Here are the four new EPDs published to EC3 this week, with quick scope notes so submittals are accurate on day one.

  • Vox square vessel bathroom sink, 41.3 cm. Single‑product lavatory sink in vitreous ceramic. Listed as a vessel‑mount sink. Product‑only scope. Product page.
  • APT wall‑hung round‑front toilet bowl with skirted trapway. Bowl‑only scope, paired in the field with an in‑wall tank and carrier. Use‑phase water belongs to the tank system, not the bowl. Example bowl EPD shows UL Solutions as program operator and TR/EPD Part A with toilets Part B used for rules. Similar bowl EPD PDF.
  • Reach one‑piece compact elongated toilet, 1.28 gpf. Integrated tank and bowl, so the EPD includes use‑phase water and cleaning scenario. Reach product example.
  • Highline Arc The Complete Solution two‑piece elongated toilet, 1.28 gpf with seat. Combination set covers tank, bowl, and seat in one box. Good to flag that this model is a package so the EPD represents the kit. Spec page.

For the toilets, recent Kohler EPDs cite UL Solutions as the program operator and use the Sustainable Minds TR/EPD framework for Part A with category‑specific Part B for residential and commercial toilets. See a current Kohler toilet EPD for the exact references and verification language. Example PDF and UL Solutions overview.

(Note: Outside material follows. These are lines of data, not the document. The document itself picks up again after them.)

-- ==== Sys2Proof/Machine/Dispatch.lean ====
section
/-! DEFINITION. The meaning of every instruction, one arm per constructor (30_encoding.md R302).
-/
namespace Sys2Proof.Machine

def exec (i : Instr) (s : State) : Host.Outcome State Fault Refusal :=
  match i with
  | .advance b => Sys2Proof.Machine.execAdvance b s
  | .add b => Sys2Proof.Machine.execAdd b s
  | .addp b => Sys2Proof.Machine.execAddp b s
  | .pop b => Sys2Proof.Machine.execPop b s
  | .loadnote b => Sys2Proof.Machine.execLoadnote b s
  | .mul b => Sys2Proof.Machine.execMul b s
  | .mulp b => Sys2Proof.Machine.execMulp b s
  | .push b => Sys2Proof.Machine.execPush b s
  | .xch b => Sys2Proof.Machine.execXch b s
  | .distort b t0 => Sys2Proof.Machine.execDistort b t0 s
  | .hold b t0 => Sys2Proof.Machine.execHold b t0 s
  | .crush b t0 => Sys2Proof.Machine.execCrush b t0 s
  | .gain b t0 => Sys2Proof.Machine.execGain b t0 s
  | .invgain b t0 => Sys2Proof.Machine.execInvgain b t0 s
  | .filter b t0 t1 x0 => Sys2Proof.Machine.execFilter b t0 t1 x0 s
  | .clip b => Sys2Proof.Machine.execClip b s
  | .pan b t0 => Sys2Proof.Machine.execPan b t0 s
  | .delay b t0 t1 t2 t3 t4 x0 x1 => Sys2Proof.Machine.execDelay b t0 t1 t2 t3 t4 x0 x1 s
  | .compressor b t0 t1 t2 t3 t4 => Sys2Proof.Machine.execCompressor b t0 t1 t2 t3 t4 s
  | .speed b => Sys2Proof.Machine.execSpeed b s
  | .out b t0 => Sys2Proof.Machine.execOut b t0 s
  | .outaux b t0 t1 => Sys2Proof.Machine.execOutaux b t0 t1 s
  | .aux b t0 x0 => Sys2Proof.Machine.execAux b t0 x0 s
  | .send b t0 a => Sys2Proof.Machine.execSend b t0 a s
  | .envelope b t0 t1 t2 t3 t4 => Sys2Proof.Machine.execEnvelope b t0 t1 t2 t3 t4 s
  | .noise b t0 t1 => Sys2Proof.Machine.execNoise b t0 t1 s
  | .oscillator b t0 t1 t2 t3 t4 t5 x0 g => Sys2Proof.Machine.execOscillator b t0 t1 t2 t3 t4 t5 x0 g s
  | .loadval b t0 => Sys2Proof.Machine.execLoadval b t0 s
  | .receive b => Sys2Proof.Machine.execReceive b s
  | .input b x0 => Sys2Proof.Machine.execInput b x0 s
  | .sync b => Sys2Proof.Machine.execSync b s

end Sys2Proof.Machine
end

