/-- R461: `outaux` adds the same signal to channels 0 (and 1) by `outgain` and to channels 2 (and 3)
by `auxgain`, and pops it. -/
def Obligations.OutauxResult : Prop :=
  ∀ (outgain auxgain : Byte) (s : State), s.ui < 63 →
    let m := operandsRead [outgain, auxgain] 0 s
    let go := readParam m 0
    let ga := readParam m 1
    let d := m.draws
    (∀ x rest, s.stk = x :: rest →
      exec (.outaux false outgain auxgain) s = .next
        { writeOutput (writeOutput m 0 (addAt (d + 1) (readOutput s 0) (mulAt d go x)))
            2 (addAt (d + 3) (readOutput s 2) (mulAt (d + 2) ga x)) with
          stk := rest, draws := d + 4, ui := s.ui + 1 }) ∧
    (∀ x y rest, s.stk = x :: y :: rest →
      exec (.outaux true outgain auxgain) s = .next
        { writeOutput (writeOutput (writeOutput (writeOutput m
            0 (addAt (d + 1) (readOutput s 0) (mulAt d go x)))
            1 (addAt (d + 3) (readOutput s 1) (mulAt (d + 2) go y)))
            2 (addAt (d + 5) (readOutput s 2) (mulAt (d + 4) ga x)))
            3 (addAt (d + 7) (readOutput s 3) (mulAt (d + 6) ga y)) with
          stk := rest, draws := d + 8, ui := s.ui + 1 }) ∧
    (∀ b, s.stk.length < ch b →
      exec (.outaux b outgain auxgain) s =
        .next (faultEntry .stackUnderflow (commandSite s) m))

/-- R462, R309: `aux` adds to channel `c` (and `c + 1`) and pops; the depth is checked before the
channel. -/
def Obligations.AuxResult : Prop :=
  ∀ (gain c : Byte) (s : State), s.ui < 63 →
    let m := operandsRead [gain] 1 s
    let g := readParam m 0
    let d := m.draws
    let k := c.toNat
    (∀ x rest, s.stk = x :: rest → k < 8 →
      exec (.aux false gain c) s = .next
        { writeOutput m k (addAt (d + 1) (readOutput s k) (mulAt d g x)) with
          stk := rest, draws := d + 2, ui := s.ui + 1 }) ∧
    (∀ x y rest, s.stk = x :: y :: rest → k < 7 →
      exec (.aux true gain c) s = .next
        { writeOutput (writeOutput m k (addAt (d + 1) (readOutput s k) (mulAt d g x)))
            (k + 1) (addAt (d + 3) (readOutput s (k + 1)) (mulAt (d + 2) g y)) with
          stk := rest, draws := d + 4, ui := s.ui + 1 }) ∧
    (∀ b : Bool, ch b ≤ s.stk.length → 8 ≤ k + b.toNat →
      exec (.aux b gain c) s =
        .next (faultEntry (.renderFault .channelRange) (commandSite s) m)) ∧
    (∀ b, s.stk.length < ch b →
      exec (.aux b gain c) s = .next (faultEntry .stackUnderflow (commandSite s) m))

/-! ### Transforms (44_transforms.md) -/

/-- R480, R481: `gain` multiplies and `invgain` divides each channel by its parameter. -/
def Obligations.GainInvgainResult : Prop :=
  ∀ (g : Byte) (s : State), s.ui < 63 →
    let m := operandsRead [g] 0 s
    let p := readParam m 0
    let d := m.draws
    (∀ x rest, s.stk = x :: rest →
      exec (.gain false g) s = .next { m with
        stk := mulAt d x p :: rest, draws := d + 1, ui := s.ui + 1 } ∧
      exec (.invgain false g) s = .next { m with
        stk := divAt d x p :: rest, draws := d + 1, ui := s.ui + 1 }) ∧
    (∀ x y rest, s.stk = x :: y :: rest →
      exec (.gain true g) s = .next { m with
        stk := mulAt d x p :: mulAt (d + 1) y p :: rest, draws := d + 2, ui := s.ui + 1 } ∧
      exec (.invgain true g) s = .next { m with
        stk := divAt d x p :: divAt (d + 1) y p :: rest, draws := d + 2, ui := s.ui + 1 }) ∧
    (∀ b, s.stk.length < ch b →
      exec (.gain b g) s = .next (faultEntry .stackUnderflow (commandSite s) m) ∧
      exec (.invgain b g) s = .next (faultEntry .stackUnderflow (commandSite s) m))

/-- R482: `clip` replaces a value above 1 by 1.0 and one below -1 by -1.0; every other pattern, a NaN
among them, stays bit for bit. -/
def Obligations.ClipResult : Prop :=
  ∀ s : State, s.ui < 63 →
    (∀ x, (flt f1 x = true → clipValue x = f1) ∧ (flt x fNeg1 = true → clipValue x = fNeg1) ∧
      (flt f1 x = false → flt x fNeg1 = false → clipValue x = x) ∧
      (isNaN x = true → clipValue x = x)) ∧
    (∀ x rest, s.stk = x :: rest →
      exec (.clip false) s = .next { s with stk := clipValue x :: rest, ui := s.ui + 1 }) ∧
    (∀ x y rest, s.stk = x :: y :: rest →
      exec (.clip true) s = .next { s with
        stk := clipValue x :: clipValue y :: rest, ui := s.ui + 1 }) ∧
    (∀ b, s.stk.length < ch b →
      exec (.clip b) s = .next (faultEntry .stackUnderflow (commandSite s) s))

/-- R483, R484: `crush` gives `RoundF(x / q) * q` under the core's tie rule and `distort` the
waveshaper, per channel. R17: what the conversions to integers compute, here and in the statements
about `speed`, `delay` and the oscillator. `RoundI` of a finite value is a nearest integer, and of two
equally near ones the one away from zero or the even one, as P_ROUND_TIE says; `RoundF` is that integer
as a binary32 value, exactly, and leaves a value that is not finite as it is; `TruncI` discards the
fraction toward zero; `Floor` is the largest integer not greater, and leaves an infinity as it is;
`Abs` clears the sign. -/
def Obligations.CrushDistortResult : Prop :=
  (∀ (tie : RoundTie) (x : F32), isFinite x = true →
    let one : Int := 2 ^ 149
    let n := roundInt tie x
    (∀ k : Int, (scaled x - n * one).natAbs ≤ (scaled x - k * one).natAbs) ∧
    (∀ k : Int, k ≠ n → (scaled x - k * one).natAbs = (scaled x - n * one).natAbs →
      (tie = .awayFromZero → k.natAbs < n.natAbs) ∧ (tie = .toEven → n % 2 = 0)) ∧
    (isFinite (roundF tie x) = true ∧ roundF tie x = ofInt n ∧ scaled (roundF tie x) = n * one) ∧
    ((truncInt x).natAbs * 2 ^ 149 ≤ (scaled x).natAbs ∧
      (scaled x).natAbs < ((truncInt x).natAbs + 1) * 2 ^ 149 ∧
      0 ≤ truncInt x * scaled x) ∧
    (isFinite (floorNumber x) = true ∧ ∃ k : Int, scaled (floorNumber x) = k * one ∧
      k * one ≤ scaled x ∧ scaled x < (k + 1) * one)) ∧
  (∀ (tie : RoundTie) (x : F32),
    (isFinite x = false → roundF tie x = x ∧ floorNumber x = x) ∧
    isNeg (fabs x) = false ∧ (isNaN x = false → magnitude (fabs x) = magnitude x)) ∧
  ∀ (q : Byte) (s : State), s.ui < 63 →
    let m := operandsRead [q] 0 s
    let p := readParam m 0
    let d := m.draws
    let crushed := fun (k : Nat) (x : F32) =>
      mulAt (k + 1) (roundF s.cfg.roundTie (divAt k x p)) p
    (∀ x rest, s.stk = x :: rest →
      exec (.crush false q) s = .next { m with
        stk := crushed d x :: rest, draws := d + 2, ui := s.ui + 1 } ∧
      exec (.distort false q) s = .next { m with
        stk := (waveshape x p d).1 :: rest, draws := d + 7, ui := s.ui + 1 }) ∧
    (∀ x y rest, s.stk = x :: y :: rest →
      exec (.crush true q) s = .next { m with
        stk := crushed d x :: crushed (d + 2) y :: rest, draws := d + 4, ui := s.ui + 1 } ∧
      exec (.distort true q) s = .next { m with
        stk := (waveshape x p d).1 :: (waveshape y p (d + 7)).1 :: rest
        draws := d + 14, ui := s.ui + 1 }) ∧
    (∀ b, s.stk.length < ch b →
      exec (.crush b q) s = .next (faultEntry .stackUnderflow (commandSite s) m) ∧
      exec (.distort b q) s = .next (faultEntry .stackUnderflow (commandSite s) m))
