-- ==== Sys2Proof/Laws/Binary32.lean ====
section
/-! SUPPORT. The small lemmas of the number format: what the free values are, the fields of a pattern, and
that rounding leaves a value that is a binary32 already as it is.
-/
namespace Sys2Proof.Machine

/-! ### Free values -/

/-- `Exp2F` is `P_EXP2` everywhere (R16). -/
theorem exp2F_eq (x : F32) : exp2F x = (@Config.pExp2 Config.exp2Exists).apply x := by
  simp only [exp2F]
  split
  · rename_i h
    rcases h with h | h
    · rw [h]; exact (@Config.pExp2 Config.exp2Exists).posZero.symm
    · rw [h]; exact (@Config.pExp2 Config.exp2Exists).negZero.symm
  · rfl

/-- `Exp2F` is monotone non-decreasing (R16). -/
theorem exp2F_monotone {x y : F32} (h : fle x y = true) : fle (exp2F x) (exp2F y) = true := by
  rw [exp2F_eq, exp2F_eq]
  exact (@Config.pExp2 Config.exp2Exists).monotone x y h

/-- The pattern of a produced NaN is a NaN encoding (R18). -/
theorem isNaN_nan (n : Nat) : isNaN (Config.nan n) = true := by
  have h := (Config.nanPayload n).isLt
  simp only [isNaN, expField, fracField, Config.nan, BitVec.toNat_ofNat]
  cases Config.nanSign n <;> simp <;> omega

/-! ### NaNs propagate (R14, R18) -/

theorem isNaN_addAt {d : Nat} {a b : F32} (h : isNaN a = true ∨ isNaN b = true) :
    isNaN (addAt d a b) = true := by
  rw [addAt, if_pos (by simpa using h)]
  exact isNaN_nan d

theorem isNaN_mulAt {d : Nat} {a b : F32} (h : isNaN a = true ∨ isNaN b = true) :
    isNaN (mulAt d a b) = true := by
  simp only [mulAt]
  rw [if_pos (by simpa using h)]
  exact isNaN_nan d

theorem isNaN_divAt {d : Nat} {a b : F32} (h : isNaN a = true ∨ isNaN b = true) :
    isNaN (divAt d a b) = true := by
  simp only [divAt]
  rw [if_pos (by simpa using h)]
  exact isNaN_nan d

theorem isNaN_subAt {d : Nat} {a b : F32} (h : isNaN a = true) : isNaN (subAt d a b) = true :=
  isNaN_addAt (.inl h)

/-- A NaN is not finite. -/
theorem isFinite_of_isNaN {x : F32} (h : isNaN x = true) : isFinite x = false := by
  simp only [isNaN, Bool.and_eq_true, beq_iff_eq] at h
  simp [isFinite, h.1]

/-! ### The fields of a pattern -/

theorem fracField_lt (x : F32) : fracField x < 2 ^ 23 := Nat.mod_lt _ (by decide)
theorem expField_lt (x : F32) : expField x < 256 := Nat.mod_lt _ (by decide)

theorem isNeg_eq (x : F32) : isNeg x = decide (2 ^ 31 ≤ x.toNat) := by
  have h := x.isLt
  rw [isNeg, ← BitVec.testBit_toNat, Nat.testBit_eq_decide_div_mod_eq]
  congr 1
  apply propext
  omega

/-- A pattern is its sign, its exponent field and its fraction field. -/
theorem toNat_fields (x : F32) :
    x.toNat = (if isNeg x then 2 ^ 31 else 0) + (expField x * 2 ^ 23 + fracField x) := by
  have h := x.isLt
  rw [isNeg_eq]
  simp only [expField, fracField, decide_eq_true_eq]
  split <;> omega

theorem fields_of_toNat {x : F32} {b : Nat} (hb : b < 2 ^ 31) (neg : Bool)
    (h : x.toNat = (if neg then 2 ^ 31 else 0) + b) :
    isNeg x = neg ∧ expField x = b / 2 ^ 23 ∧ fracField x = b % 2 ^ 23 := by
  refine ⟨?_, ?_, ?_⟩
  · rw [isNeg_eq, h]; cases neg <;> simp; omega
  · rw [expField, h]; cases neg <;> (simp; omega)
  · rw [fracField, h]; cases neg <;> simp; omega

/-! ### Rounding a value that is a binary32 -/

theorem nearestEven_mul (q : Nat) {den : Nat} (h : 0 < den) : nearestEven (q * den) den = q := by
  have h0 : 2 * 0 < den := by omega
  simp only [nearestEven, Nat.mul_mod_left, Nat.mul_div_cancel q h, h0, if_true]

/-- The bits of a finite value are the rounding of its magnitude. -/
theorem roundBits_magnitude {x : F32} (hx : isFinite x = true) {k : Nat} (hk : 0 < k) :
    roundBits (magnitude x * k) k = expField x * 2 ^ 23 + fracField x := by
  have hf := fracField_lt x
  have he : expField x < 255 := by
    have := expField_lt x
    have : expField x ≠ 255 := by simpa [isFinite] using hx
    omega
  simp only [roundBits, Nat.mul_div_cancel _ hk]
  by_cases h0 : expField x = 0
  · have hm : magnitude x = fracField x := by simp [magnitude, h0]
    have hl : Nat.log2 (fracField x) < 23 ∨ fracField x = 0 := by
      rcases Nat.eq_zero_or_pos (fracField x) with h | h
      · exact .inr h
      · exact .inl ((Nat.log2_lt (by omega)).2 hf)
    have hl' : Nat.log2 (fracField x) - 23 = 0 := by
      rcases hl with h | h
      · omega
      · rw [h]; decide
    rw [hm, hl', h0]
    simp only [pow_zero, Nat.mul_one, nearestEven_mul _ hk]
    omega
  · have hm : magnitude x = (2 ^ 23 + fracField x) * 2 ^ (expField x - 1) := by
      simp [magnitude, h0]
    have hl : Nat.log2 (magnitude x) = 23 + (expField x - 1) := by
      rw [hm, Nat.log2_eq_iff (by positivity)]
      constructor
      · rw [pow_add]; exact Nat.mul_le_mul_right _ (by omega)
      · rw [show 23 + (expField x - 1) + 1 = 24 + (expField x - 1) by omega, pow_add]
        exact Nat.mul_lt_mul_of_pos_right (by omega) (by positivity)
    rw [hl, show 23 + (expField x - 1) - 23 = expField x - 1 by omega, hm,
      show (2 ^ 23 + fracField x) * 2 ^ (expField x - 1) * k =
        (2 ^ 23 + fracField x) * (k * 2 ^ (expField x - 1)) by ring,
      nearestEven_mul _ (by positivity)]
    omega

/-- Rounding a finite value gives it back. -/
theorem roundRat_magnitude {x : F32} (hx : isFinite x = true) {k : Nat} (hk : 0 < k) :
    roundRat (isNeg x) (magnitude x * k) k = x := by
  apply BitVec.eq_of_toNat_eq
  rw [roundRat, roundBits_magnitude hx hk, ← toNat_fields, BitVec.toNat_ofNat]
  exact Nat.mod_eq_of_lt x.isLt

theorem natAbs_scaled (x : F32) : (scaled x).natAbs = magnitude x := by
  simp only [scaled]; split <;> simp

/-- The sign and the magnitude of a value that is not zero. -/
theorem scaled_neg_iff {x : F32} (h : scaled x ≠ 0) : decide (scaled x < 0) = isNeg x := by
  simp only [scaled] at h ⊢
  rcases Bool.eq_false_or_eq_true (isNeg x) with hn | hn
  · simp only [hn, if_true] at h ⊢
    exact decide_eq_true (by omega)
  · simp only [hn, Bool.false_eq_true, if_false] at h ⊢
    exact decide_eq_false (by omega)

/-! ### Small integers are exact -/

theorem magnitude_ofInt_nat {n : Nat} (h : n < 2 ^ 24) :
    isFinite (ofInt n) = true ∧ isNeg (ofInt n) = false ∧ magnitude (ofInt n) = n * 2 ^ 149 := by
  by_cases h0 : n = 0
  · have hz : ofInt 0 = f0 := by decide
    have h1 : isFinite f0 = true ∧ isNeg f0 = false ∧ magnitude f0 = 0 := by decide
    simpa [h0, hz] using h1
  · have hr : ofInt n = roundRat false (n * 2 ^ 149) 1 := by
      have hn : ¬ (n : Int) < 0 := by omega
      simp only [ofInt, hn, decide_false, Int.natAbs_natCast]
    have hpos : 0 < n := by omega
    obtain ⟨e, he, h1, h2⟩ : ∃ e, e ≤ 23 ∧ 2 ^ e ≤ n ∧ n < 2 ^ (e + 1) :=
      ⟨Nat.log2 n, by
        have := (Nat.log2_lt (by omega : n ≠ 0)).2 h
        omega, Nat.log2_self_le (by omega), Nat.lt_log2_self⟩
    have hl : Nat.log2 (n * 2 ^ 149) = e + 149 := by
      rw [Nat.log2_eq_iff (by positivity)]
      refine ⟨?_, ?_⟩
      · rw [pow_add]; exact Nat.mul_le_mul_right _ h1
      · rw [show e + 149 + 1 = e + 1 + 149 by omega, pow_add]
        exact Nat.mul_lt_mul_of_pos_right h2 (by positivity)
    have hb : roundBits (n * 2 ^ 149) 1 = (e + 126) * 2 ^ 23 + n * 2 ^ (23 - e) := by
      have hsplit : n * 2 ^ 149 = n * 2 ^ (23 - e) * 2 ^ (e + 126) := by
        rw [Nat.mul_assoc, ← pow_add, show 23 - e + (e + 126) = 149 by omega]
      have hq : n * 2 ^ (23 - e) < 2 ^ 24 := by
        calc n * 2 ^ (23 - e) < 2 ^ (e + 1) * 2 ^ (23 - e) :=
              Nat.mul_lt_mul_of_pos_right h2 (by positivity)
          _ = 2 ^ 24 := by rw [← pow_add, show e + 1 + (23 - e) = 24 by omega]
      simp only [roundBits, Nat.div_one, hl, show e + 149 - 23 = e + 126 by omega, Nat.one_mul]
      rw [hsplit, nearestEven_mul _ (by positivity)]
      omega
    have hlo : 2 ^ 23 ≤ n * 2 ^ (23 - e) := by
      calc 2 ^ 23 = 2 ^ e * 2 ^ (23 - e) := by rw [← pow_add, show e + (23 - e) = 23 by omega]
        _ ≤ n * 2 ^ (23 - e) := Nat.mul_le_mul_right _ h1
    have hhi : n * 2 ^ (23 - e) < 2 ^ 24 := by
      calc n * 2 ^ (23 - e) < 2 ^ (e + 1) * 2 ^ (23 - e) :=
            Nat.mul_lt_mul_of_pos_right h2 (by positivity)
        _ = 2 ^ 24 := by rw [← pow_add, show e + 1 + (23 - e) = 24 by omega]
    generalize hq : n * 2 ^ (23 - e) = q at hb hlo hhi
    have ht : (ofInt n).toNat = (if false then 2 ^ 31 else 0) + ((e + 126) * 2 ^ 23 + q) := by
      rw [hr, roundRat, hb, BitVec.toNat_ofNat]
      simp
      omega
    obtain ⟨f1, f2, f3⟩ := fields_of_toNat (by omega) false ht
    have he' : expField (ofInt n) = e + 127 := by rw [f2]; omega
    have hf' : fracField (ofInt n) = q - 2 ^ 23 := by rw [f3]; omega
    refine ⟨?_, f1, ?_⟩
    · simp only [isFinite, he', bne_iff_ne, ne_eq]; omega
    · rw [magnitude, if_neg (by omega), he', hf', show 2 ^ 23 + (q - 2 ^ 23) = q by omega, ← hq,
        Nat.mul_assoc, ← pow_add, show 23 - e + (e + 127 - 1) = 149 by omega]

end Sys2Proof.Machine
end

Why this batch matters in specs

Kohler already plays across commercial and residential bathrooms. Four more EPD‑backed SKUs tighten coverage where specs often stall without a product‑specific declaration, especially wall‑hung bowls and compact one‑piece formats. That lifts win probability when teams face carbon‑tracked submittals under owner or city requirements and avoids default assumptions that can penalize a product without a verified EPD.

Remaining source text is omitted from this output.